The Houston-Galveston Area Council (H-GAC) is facing calls for reform as a local ballot proposition seeks to change its voting structure, reports Megan Kimble in Bloomberg CityLab.
According to Kimble, “since January, H-GAC has been the focus of a reform effort launched by Fair For Houston, the grassroots group behind Proposition B. The ballot initiative would force the board that governs the council to adopt population-proportional voting — and correct a persistent power imbalance that’s shortchanging urban residents, advocates say.”
Critics say the current ‘one government, one board seat’ voting structure disadvantages areas with the densest populations. While Houston and Harris County hold 11 percent of the votes on the council, their residents make up over 57 percent of the region’s population. In some cases, Houston officials say they were shut out of federal funding. When H-GAC distributed $488 million in assistance after Hurricane Harvey devastated the region, Houston, which was hit hardest, received just 2 percent of that funding.

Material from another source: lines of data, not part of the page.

theorem quiet_untakeTiles (p : Tile → Bool) : Quiet s (untakeTiles s p) := by
  unfold untakeTiles
  exact (Quiet.forEach _ _ _ fun s t => quiet_modQ ..).trans (quiet_dropTiles ..)

/-! ### The fabric's sending side -/

theorem quiet_sendFlit (p : Nat) (d : List Byte) : Quiet s (sendFlit s p d) := by
  unfold sendFlit
  exact (quiet_setPort ..).trans (quiet_emit ..)

theorem quiet_pumpSlips (p n : Nat) : Quiet s (pumpSlips s p n) := by
  induction n generalizing s with
  | zero => exact Quiet.refl s
  | succ n ih =>
    unfold pumpSlips; simp only
    repeat' split
    all_goals first
      | exact Quiet.refl s
      | exact ((quiet_setPort s _ _).trans (Quiet.forEach _ _ _ fun s f => quiet_sendFlit s _ _)).trans (ih _)

theorem quiet_pumpPort (p : Nat) : Quiet s (pumpPort s p) := quiet_pumpSlips ..

theorem quiet_handSlip (port : Option Nat) (sl : Slip) (q : Option Nat) : Quiet s (handSlip s port sl q) := by
  unfold handSlip
  cases port with
  | none => exact quiet_emit ..
  | some p => exact ((quiet_emit ..).trans (quiet_modPort ..)).trans (quiet_pumpPort ..)

theorem quiet_countChoice (c n k : Nat) (busy : Bool) (p : Nat) : Quiet s (countChoice s c n k busy p) := by
  unfold countChoice; split
  · exact Quiet.refl s
  · exact quiet_modPort ..

theorem quiet_routeOut (sl : Slip) (alt : Nat) (busy : Bool) (q : Option Nat) : Quiet s (routeOut s sl alt busy q).1 := by
  unfold routeOut
  split
  · simp only; exact quiet_handSlip ..
  · split
    · exact quiet_setFab ..
    · simp only; split
      · exact Quiet.refl s
      · simp only; exact (quiet_countChoice ..).trans (quiet_handSlip ..)

theorem quiet_setTx (n c : Nat) (x : TxFlow) : Quiet s (setTx s n c x) := quiet_setFab ..
theorem quiet_setRx (n c : Nat) (x : RxFlow) : Quiet s (setRx s n c x) := quiet_setFab ..

theorem quiet_sendRequest (sl : Slip) (t : Option TileId) (w q : Nat) : Quiet s (sendRequest s sl t w q) := by
  unfold sendRequest
  exact (quiet_routeOut s _ _ _ _).trans (quiet_setTx ..)

theorem quiet_sendResponse (sl : Slip) : Quiet s (sendResponse s sl) := quiet_routeOut ..

theorem quiet_peerSignal (q c v : Nat) : Quiet s (peerSignal s q c v) := by
  unfold peerSignal; simp only; split
  · exact Quiet.refl s
  · exact quiet_sendRequest ..

/-! ### The Desk -/

theorem quiet_hostWrite (f : Nat) (a : W64) (bs : List Byte) : Quiet s (hostWrite s f a bs) := by
  unfold hostWrite; split
  · exact Quiet.refl s
  · exact quiet_emit ..

theorem quiet_respond (f k st : Nat) (p : List Nat) : Quiet s (respond s f k st p) := (quiet_setMb ..).trans (quiet_setDesk ..)
theorem quiet_waitCmd (f k : Nat) (w : CmdWhy) : Quiet s (waitCmd s f k w) := quiet_setDesk ..

theorem quiet_returnRounds (q : Nat) : Quiet s (returnRounds s q) := (quiet_setQ ..).trans (quiet_dropTiles ..)

theorem quiet_haltEffects (q c : Nat) : Quiet s (haltEffects s q c) := by
  unfold haltEffects; simp only; split
  · exact (quiet_raiseFn ..).trans (quiet_returnRounds ..)
  · exact quiet_raiseFn ..

theorem quiet_haltQueue (q c : Nat) : Quiet s (haltQueue s q c) := by
  unfold haltQueue; split
  · exact (quiet_setQ ..).trans (quiet_haltEffects ..)
  · exact Quiet.refl s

Kimble explains the origin of metropolitan planning organizations, which grew out of a need for coordinated regional efforts during the interstate highway boom and are often tasked with distributing federal infrastructure funding. “But as cities have sprawled into increasingly constellated metropolitan megaregions, this structure of governance increasingly favors less populous areas over more dense — and diverse — urban cores.” A 2006 Brooking Institution study found that H-GAC had one of the least balanced boards of 50 MPOs they analyzed.
“If Prop B passes, H-GAC members will have 60 days to negotiate a new board structure that is proportional to population. If no agreement has been reached, Houston will withdraw from both H-GAC and the transportation policy council, the region’s metropolitan planning organization.”